Agility SDK 1.619 boosts DirectX 12 ray tracing flow

Łukasz Grochal

DirectX 12 is getting one of its most meaningful upgrades in years with the Agility SDK 1.619 and Shader Model 6.9, and this time it is not just about new buzzwords but about removing some long standing bottlenecks in ray tracing and GPU workflow. The highlight is DXR 1.2 with Shader Execution Reordering and Opacity Micromaps, features that regroup chaotic ray tracing work into more coherent batches and skip a lot of wasteful alpha tested geometry, which can translate into big gains in heavy path traced scenes. Internal demos show SER boosting ray tracing performance by roughly 40 percent on an RTX 4090 and up to around 90 percent on new Intel Arc B series GPUs, while AMD currently exposes the API but does not yet reorder rays in hardware, so the real world uplift on Radeon still looks more modest for now.

On top of that, Shader Model 6.9 introduces long vectors and makes 16 bit and 64 bit shader operations a baseline requirement, laying cleaner groundwork for machine learning style workloads inside the graphics pipeline and for future effects like neural texture compression or smarter in engine upscalers. The Agility SDK itself remains an important piece of this puzzle, because it lets developers ship these new runtimes with their games without waiting for a full Windows update, so adopters can roll out features such as SER, updated resource view creation APIs, enhanced barriers and new synchronization options on a per title basis.

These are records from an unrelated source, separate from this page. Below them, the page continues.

-- ==== Sys2Proof/Machine/Harts.lean ====
section
/-! DEFINITION. The harts: traps, interrupts, returns, TOLL and TOLLRET, fences, world CSRs, memory errors, debug, and the
registers of region 0x03 (R141 to R192, R646). -/

namespace Sys2Proof.Machine

open Sys2Proof

/-! ### Traps -/

/-- The hart executes: its pair runs, and its boot check has not failed. -/
def State.hartRuns (s : State) (h : Nat) : Bool := (s.pair h).st = .running && !(s.hart h).bootWait

/-- The exceptions whose tval is a virtual address. -/
def addrCause (c : Nat) : Bool := c ∈ [0, 1, 3, 4, 5, 6, 7, 12, 13, 15, 20, 21, 23]
/-- The guest-page faults, whose guest physical address the trap also records. -/
def gpaCause (c : Nat) : Bool := c ∈ [20, 21, 23]

/-- The address of a trap vector: vectored interrupts add four times their cause. -/
def vectorAt (tvec : U64) (cause : Nat) (intr : Bool) : U64 :=
  let base := tvec &&& ~~~3
  if intr && tvec.getLsbD 0 then base + BitVec.ofNat 64 (4 * cause) else base

/-- The cause register of a trap. -/
def causeWord (cause : Nat) (intr : Bool) : U64 := BitVec.ofNat 64 cause ||| bit64 intr 63

/-- Entry to M-mode in the secure world: the previous world is saved in MWORLD.MPW (R176). -/
def Hart.trapM (h : Hart) (cause : Nat) (intr : Bool) (tval pc gpa : U64) : Hart :=
  let h1 : Hart := { h with
    mpw := h.world, world := true, mpp := h.priv, mpv := h.virt, mpie := h.mie, mie := false, priv := 3, virt := false
    gva := h.virt && !intr && addrCause cause, pc := vectorAt (h.csrAt 0x305) cause intr }
  ((((h1.setCsr 0x341 pc).setCsr 0x342 (causeWord cause intr)).setCsr 0x343 tval).setCsr 0x34B gpa).setCsr 0x34A 0

/-- sstatus at a trap: SPIE takes SIE, SIE clears, SPP holds whether the trap came from S-mode. -/
def sstatusTrap (v : U64) (fromS : Bool) : U64 := putBit (putBit (putBit v 5 (v.getLsbD 1)) 1 false) 8 fromS

/-- Entry to S-mode of the world in which the trap occurs (R177). -/
def Hart.trapS (h : Hart) (cause : Nat) (intr : Bool) (tval pc gpa : U64) : Hart :=
  let w := h.world
  let h1 := ((((h.setBank w 0x100 (sstatusTrap (h.bank w 0x100) (h.priv = 1))).setBank w 0x141 pc).setBank w 0x142
    (causeWord cause intr)).setBank w 0x143 tval)
  let h2 : Hart := { h1 with priv := 1, virt := false, pc := vectorAt (h.bank w 0x105) cause intr }
  if w then h2
  else
    (({ h2 with
      spv := h.virt, spvp := if h.virt then h.priv = 1 else h.spvp
      hgva := h.virt && !intr && addrCause cause }).setCsr 0x643 gpa).setCsr 0x64A 0

/-- Entry to VS-mode. -/
def Hart.trapVS (h : Hart) (cause : Nat) (intr : Bool) (tval pc : U64) : Hart :=
  let c := if intr then cause - 1 else cause
  let h1 : Hart := { h with priv := 1, virt := true, pc := vectorAt (h.csrAt 0x205) c intr }
  (((h1.setCsr 0x200 (sstatusTrap (h.csrAt 0x200) (h.priv = 1))).setCsr 0x241 pc).setCsr 0x242 (causeWord c intr)).setCsr
    0x243 tval

/-- An exception enters the mode that medeleg and hedeleg give (R176, R177). -/
def Hart.exception (h : Hart) (cause : Nat) (tval pc gpa : U64) : Hart :=
  if h.priv = 3 ∨ ¬ (h.csrAt 0x302).getLsbD cause then h.trapM cause false tval pc gpa
  else if h.virt ∧ (h.csrAt 0x602).getLsbD cause then h.trapVS cause false tval pc
  else h.trapS cause false tval pc gpa

/-- An exception of hart n, which event 0x09 counts (R146); the guest physical address of a guest-page fault is open (DESIGN CHOICE,
log entry 39). -/
def State.trap (s : State) (n cause : Nat) (tval pc : U64) : State :=
  let gpa := if gpaCause cause then Config.freeWord 1 s.core.fresh else 0
  (s.updHart n (fun h => (h.event 0x09).exception cause tval pc gpa)).onCore (fun c => { c with fresh := c.fresh + 1 })

/-- An illegal-instruction (2) or virtual-instruction (22) exception at the hart's own pc: its tval is open (DESIGN CHOICE, log entry 39). -/
def State.illegal (s : State) (n cause : Nat) : State :=
  s.trap n cause (Config.freeWord 2 s.core.fresh) (s.hart n).pc

/-- TRAP_ENTRY: an exception with its cause, tval and the pc that it names (R176, R177). -/
def execTrapEntry (hart : Nat) (cause tval pc : U64) (s : State) : Out :=
  if 8 ≤ hart then noUnit
  else if s.hartRuns hart ∧ cause.toNat < 64 then fin (s.trap hart cause.toNat tval pc)
  else .next s

/-! ### Misaligned accesses -/

/-- A misaligned access of a hart that no hardware completes: outside the cacheable regions, or across a page (R145, R149). -/
def Xact.misaligned (x : Xact) (n : Nat) : Bool :=
  let a := x.addr.toNat
  x.attr.init.toNat < 8 && (n = 2 || n = 4 || n = 8) && a % n ≠ 0
    && (¬ (target a ∈ [0x01, 0x02, 0x10]) || a / 4096 ≠ (a + n - 1) / 4096)

/-- The address-misaligned exception of a hart: 4 for a load or LR, 6 for a store, AMO or SC; the virtual address is not that of the
fabric, so tval is open (R145; DESIGN CHOICE, log entry 129). -/
def State.misalignedTrap (s : State) (hart cause : Nat) : State :=
  if s.hartRuns hart then s.trap hart cause (Config.freeWord 8 s.core.fresh) (s.hart hart).pc else s

/-- A row's access, where it is not the misaligned one of a hart that raises an exception (R145). -/
def State.aligned (s : State) (x : Xact) (n cause : Nat) (k : Out) : Out :=
  if x.misaligned n then fin (s.misalignedTrap x.attr.init.toNat cause) else k

/-! ### Debug -/

/-- The debug port answers (R162). -/
def State.portOpen (s : State) : Bool := s.aon.lifecycle = 1 || (s.aon.lifecycle = 3 && s.core.dbg.opened.isSome)

/-- dcsr.cause of an entry: 1 ebreak, 2 trigger, 3 halt request, 4 single step (R161). -/
def HaltCause.code : HaltCause → BitVec 3
  | .ebreak => 1
  | .trigger _ _ => 2
  | .request => 3
  | .step => 4

/-- A pair enters debug mode: the first entry suspends its comparison and raises wired source 192 (R163, R646). -/
def State.debugEnter (s : State) (p : Nat) (why : HaltCause) : State :=
  let first := !(s.pair p).split
  let s1 := ((if first then s.raiseAgain 192 else s).updPair p (fun q => { q with
    st := .halted, split := true, haltReq := false, splitTime := if first then s.now else q.splitTime })).updHart p
      (fun h => { h with dcause := why.code })
  if first then s1.log .lockstepSuspended [BitVec.ofNat 8 p] else s1

/-- A halt that waited for the normal world takes place once the hart has returned to it (R162). -/
def State.heldHalt (s : State) (p : Nat) : State :=
  if (s.pair p).haltReq ∧ ¬ (s.hart p).world ∧ s.portOpen then s.debugEnter p .request else s

/-- dcsr enables the entry by an ebreak in the hart's mode, or by a single step, and tdata1 with tdata2 that by a trigger (R161). -/
def Hart.dcsrBit (h : Hart) (why : HaltCause) : Bool :=
  match why with
  | .ebreak => (h.csrAt 0x7B0).getLsbD (if h.priv = 3 then 15 else if h.priv = 1 then 13 else 12)
  | .trigger t a => t < 4 && (h.mcontrol t).getLsbD 12 && (h.mcontrol t).getLsbD (if h.priv = 3 then 6 else if h.priv = 1 then 4 else 3)
    && h.matches t a
  | .request => true
  | .step => (h.csrAt 0x7B0).getLsbD 2

/-- A halt of a running pair: in SERVICE a halt request in the secure world is deferred to the normal world, and no trigger fires there
(R162, R163). -/
def State.haltPair (s : State) (p : Nat) (why : HaltCause) : State :=
  if ¬ (s.portOpen ∧ (s.pair p).st = .running ∧ (s.hart p).dcsrBit why) then s
  else if s.aon.lifecycle = 3 ∧ (s.hart p).world then
    (match why with
    | .trigger _ _ => s
    | _ => s.updPair p (fun q => { q with haltReq := true }))
  else s.debugEnter p why

/-- DEBUG_MODE_ENTRY (R162, R163). -/
def execDebugModeEntry (entry : DebugEntry) (s : State) : Out :=
  if 8 ≤ entry.pair then noUnit else fin (s.haltPair entry.pair entry.why)

/-- A halted pair runs on without its checker (R164). -/
def State.resumePair (s : State) (p : Nat) : State :=
  if s.portOpen ∧ (s.pair p).st = .halted then s.updPair p (fun q => { q with st := .running, resumeAck := true }) else s

/-- DEBUG_RESUME (R164). -/
def execDebugResume (pair : Nat) (s : State) : Out := if 8 ≤ pair then noUnit else fin (s.resumePair pair)

/-- A register of a halted hart by its abstract number, with whether the access is permitted: the CSRs that exist, and in SERVICE those of
the normal world, which has no M-level and no world CSRs (R161, R162). -/
def State.regOk (s : State) (r : Nat) (write : Bool) : Bool :=
  if r < 0x1000 then
    csrKnown r && !(write && r / 1024 = 3)
      && (s.aon.lifecycle = 1 || (r / 256 % 4 ≠ 3 && r ∉ [0x5C0, 0x5C1]) || (0x7B0 ≤ r && r ≤ 0x7B3))
  else r < 0x1040

/-- Read a register of a halted hart. -/
def State.regRead (s : State) (n r : Nat) : U64 :=
  let h := s.hart n
  if r < 0x1000 then s.csrRead n (if s.aon.lifecycle = 1 then h.mpw else false) r
  else if r = 0x1000 then 0
  else if r < 0x1020 then Tab.get h.x (r - 0x1000) 0
  else Tab.get h.f (r - 0x1020) 0

/-- Write a register of a halted hart. -/
def State.regWrite (s : State) (n r : Nat) (v : U64) : State :=
  if r < 0x1000 then s.csrSet n (if s.aon.lifecycle = 1 then (s.hart n).mpw else false) true r v
  else s.updHart n (fun h =>
    if r = 0x1000 then h
    else if r < 0x1020 then { h with x := Tab.put h.x (r - 0x1000) v }
    else { h with f := Tab.put h.f (r - 0x1020) v })

/-- Change the debug module. -/
def State.onDbg (s : State) (f : Dbg → Dbg) : State := s.onCore (fun k => { k with dbg := f k.dbg })

/-- The debug module's outcome of a command. -/
def State.cmderr (s : State) (c : Nat) : State := s.onDbg (fun d => { d with cmderr := BitVec.ofNat 3 c })

/-- The program buffer as halfwords, with the implicit ebreak behind it (R161). -/
def Dbg.halves (d : Dbg) : List U16 :=
  (List.range 8).flatMap (fun k => let w := Tab.get d.progbuf k 0; [w.setWidth 16, (w >>> 16).setWidth 16]) ++ [0x9002]

/-- A program buffer runs to its first ebreak; a custom-0 word raises an illegal-instruction exception there. The effects of the other
instructions arrive as commands of their own (R162, R181, R182; log entry 125). -/
def progbufFails : List U16 → Bool
  | [] => false
  | [a] => ¬ (a = 0x9002)
  | a :: b :: r =>
    if a = 0x9002 then false
    else if a.extractLsb' 0 2 ≠ 3 then progbufFails (b :: r)
    else if a.extractLsb' 0 7 = 0x0B then true
    else if a = 0x0073 ∧ b = 0x0010 then false
    else progbufFails r

/-- The transfer of an Access Register command (R161). -/
def State.transfer (s : State) (hart : Nat) (command : U32) : State :=
  let r := (command.extractLsb' 0 16).toNat
  let narrow (v : U64) : U64 := if command.extractLsb' 20 3 = 2 then v &&& 0xFFFFFFFF else v
  if ¬ command.getLsbD 17 then s
  else if command.getLsbD 16 then s.regWrite hart r (narrow s.core.dbg.data)
  else
    let v := s.regRead hart r
    s.onDbg (fun d => { d with
      data := if command.extractLsb' 20 3 = 2 then (d.data &&& 0xFFFFFFFF00000000) ||| narrow v else v })

/-- DEBUG_ACCESS_REGISTER: the Access Register command on a halted hart: none starts while cmderr holds an error, and postexec runs the
program buffer after the transfer (R161, R162). -/
def execDebugAccessRegister (hart : Nat) (command : U32) (s : State) : Out :=
  if 8 ≤ hart then noUnit
  else if ¬ s.portOpen ∨ s.core.dbg.cmderr ≠ 0 then .next s
  else
    let size := (command.extractLsb' 20 3).toNat
    if command.extractLsb' 24 8 ≠ 0 ∨ command.getLsbD 19 ∨ (command.getLsbD 17 ∧ size ≠ 2 ∧ size ≠ 3) then fin (s.cmderr 2)
    else if (s.pair hart).st ≠ .halted then fin (s.cmderr 4)
    else if command.getLsbD 17 ∧ ¬ s.regOk (command.extractLsb' 0 16).toNat (command.getLsbD 16) then fin (s.cmderr 3)
    else
      let s1 := s.transfer hart command
      if command.getLsbD 18 ∧ progbufFails s1.core.dbg.halves then fin (s1.cmderr 3) else fin s1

Early expectations are cautiously optimistic rather than euphoric, since everything depends on engine side integration and driver quality, but the direction is quite clear: better utilization of existing GPUs, more consistent ray tracing performance, and fewer CPU side headaches with descriptors, barriers and query resolves in large scale modern games. In short, this is not a flashy new API label as much as a clean up of the lower layers that should make demanding ray traced and open world titles run smoother over the next few years, especially once more engines standardize on these features across Nvidia, Intel and eventually fully optimized AMD hardware.